Let's consider the following 2x2 grid:
[[1, 1],
[1, 0]]

Step 1: Check the whole grid (0,0)-(1,1). Not uniform (bottom-right is 0, rest are 1).
Step 2: Divide into four 1x1 quadrants:

  • Top-left (0,0): 1 (uniform, leaf node)
  • Top-right (0,1): 1 (uniform, leaf node)
  • Bottom-left (1,0): 1 (uniform, leaf node)
  • Bottom-right (1,1): 0 (uniform, leaf node)
Step 3: Create a parent node (isLeaf = false) with these four children.
The resulting quad tree has a root node with four leaf children, each representing one cell.

Time and Space Complexity

Brute-force Approach:
If we naively checked all possible sub-squares, the time complexity would be exponential due to overlapping subproblems.

Optimized Recursive Approach:
For an n x n grid, at each recursion, we check O(n^2) cells for uniformity. The number of nodes in the quad tree is at most O(n^2) (since each cell could be its own leaf in the worst case).

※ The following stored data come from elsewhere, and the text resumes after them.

-- ==== Sys2Proof/Machine/System.lean ====
section
/-! DEFINITION. The system opcodes, 0x01xx (section 2 of spec/06), and the packets that fail steps 1 and 2 of R139. -/

namespace Sys2Proof.Machine
open Sys2Proof

/-! ### CAPABILITY_READ (R144) -/

/-- GROUPS: bits 1 to 10; 4 and 6 clear on a UM-96S (R144). -/
def Variant.groups (v : Variant) : Nat := if v.hasRing then 0x07FE else 0x07AE

/-- The 64-byte capability descriptor (R144). -/
def Module.capability (m : Module) : List Byte :=
  u16 1 ++ u8 m.variant.code.toNat ++ u8 m.variant.slices ++ u16 m.variant.channels ++ u16 m.variant.lanes.toNat ++
  u32 (bit m.variant.metering + 2 * bit m.variant.hasRing) ++ u16 m.vault.hubEpoch.toNat ++ u8 m.positionByte.toNat ++
  u8 m.stateCode ++ u32 m.upd.fwVersion.toNat ++ u16 m.upd.secVersion.toNat ++ u16 m.upd.schema.toNat ++ u32 65504 ++
  u16 4096 ++ u16 m.variant.groups ++ rsv 32

/-- CAPABILITY_READ. -/
def opCapabilityRead : Op :=
  { code := 0x0101, bcast := true, judge := fun _ p => lengthIs p 0, act := fun m _ _ => (m, some (.ok m.capability)) }
/-- CAPABILITY_READ (R144). -/
def execCapabilityRead (dt : Nat) (p : Packet) (s : State) : Result := s.serve dt opCapabilityRead p

/-! ### STATUS_READ (R161, R162) -/

/-- The 32-byte status (R161). -/
def Module.statusPayload (m : Module) : List Byte :=
  u8 m.stateCode ++ u8 m.firstCause.toNat ++ u8 m.clk.tracker.code ++ u8 m.statusBits ++
  leBytes 3 (m.sliceMask (·.failed)) ++ rsv 1 ++ leBytes 3 (m.sliceMask (·.stored)) ++ rsv 1 ++
  u16 m.activeFaults ++ u16 m.vault.hostEpoch.toNat ++ u16 (40960 - m.win.used 0x2000 40960) ++
  u16 (16384 - m.win.used 0xC000 16384) ++ u8 m.latestCause.toNat ++ u8 m.unread ++ rsv 10

/-- STATUS_READ. -/
def opStatusRead : Op :=
  { code := 0x0102, bcast := true,
    judge := fun _ p => firstOf [lengthIs p 4, need (decide (p.field 0 1 ≤ 1)) 0],
    act := fun m p _ =>
      (if p.field 0 1 = 0 then { m with firstCause := 0, latestCause := 0, unread := 0 } else m,
       some (.ok m.statusPayload)) }
/-- STATUS_READ (R65, R161, R162). -/
def execStatusRead (dt : Nat) (p : Packet) (s : State) : Result := s.serve dt opStatusRead p

/-! ### TIME_READ (R73, R74, R88) -/

/-- A bus phase record's 8 bytes (R88). -/
def busRecBytes (b : BusRec) : List Byte :=
  u16 b.pos.toNat ++ u16 b.neg.toNat ++ u8 (b.kind.code + 4 * bit b.settled) ++ rsv 3

/-- The time snapshot and a bus phase record per present slice (R74, R88). -/
def Module.timePayload (m : Module) : List Byte :=
  u40 m.clk.cycle.toNat ++ u16 m.clk.angle.toNat ++
  u8 (m.clk.tracker.code + 8 * bit m.clk.altRef + 128 * bit m.clk.stepped) ++ u64 m.clk.tick.toNat ++
  u32 m.clk.period.toNat ++ rsv 4 ++
  (((List.range m.variant.slices).filter m.present).map (fun n => busRecBytes (m.slice n).bus.phase)).flatten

  • Time Complexity: O(n^2 log n) in the worst case (each level checks all cells in its region, and there are log n levels). In practice, it's closer to O(n^2) if many regions are uniform.
  • Space Complexity: O(n^2) for the quad tree nodes (worst case: every cell is a leaf).

Summary

The quad tree construction problem uses a classic divide-and-conquer approach. By recursively splitting the grid and only creating new nodes when regions are not uniform, we efficiently represent the matrix in a compressed tree structure. The key insight is to check for uniformity at each step, allowing us to merge regions and minimize the number of nodes. This approach is both elegant and efficient, leveraging recursion to mirror the spatial structure of the grid.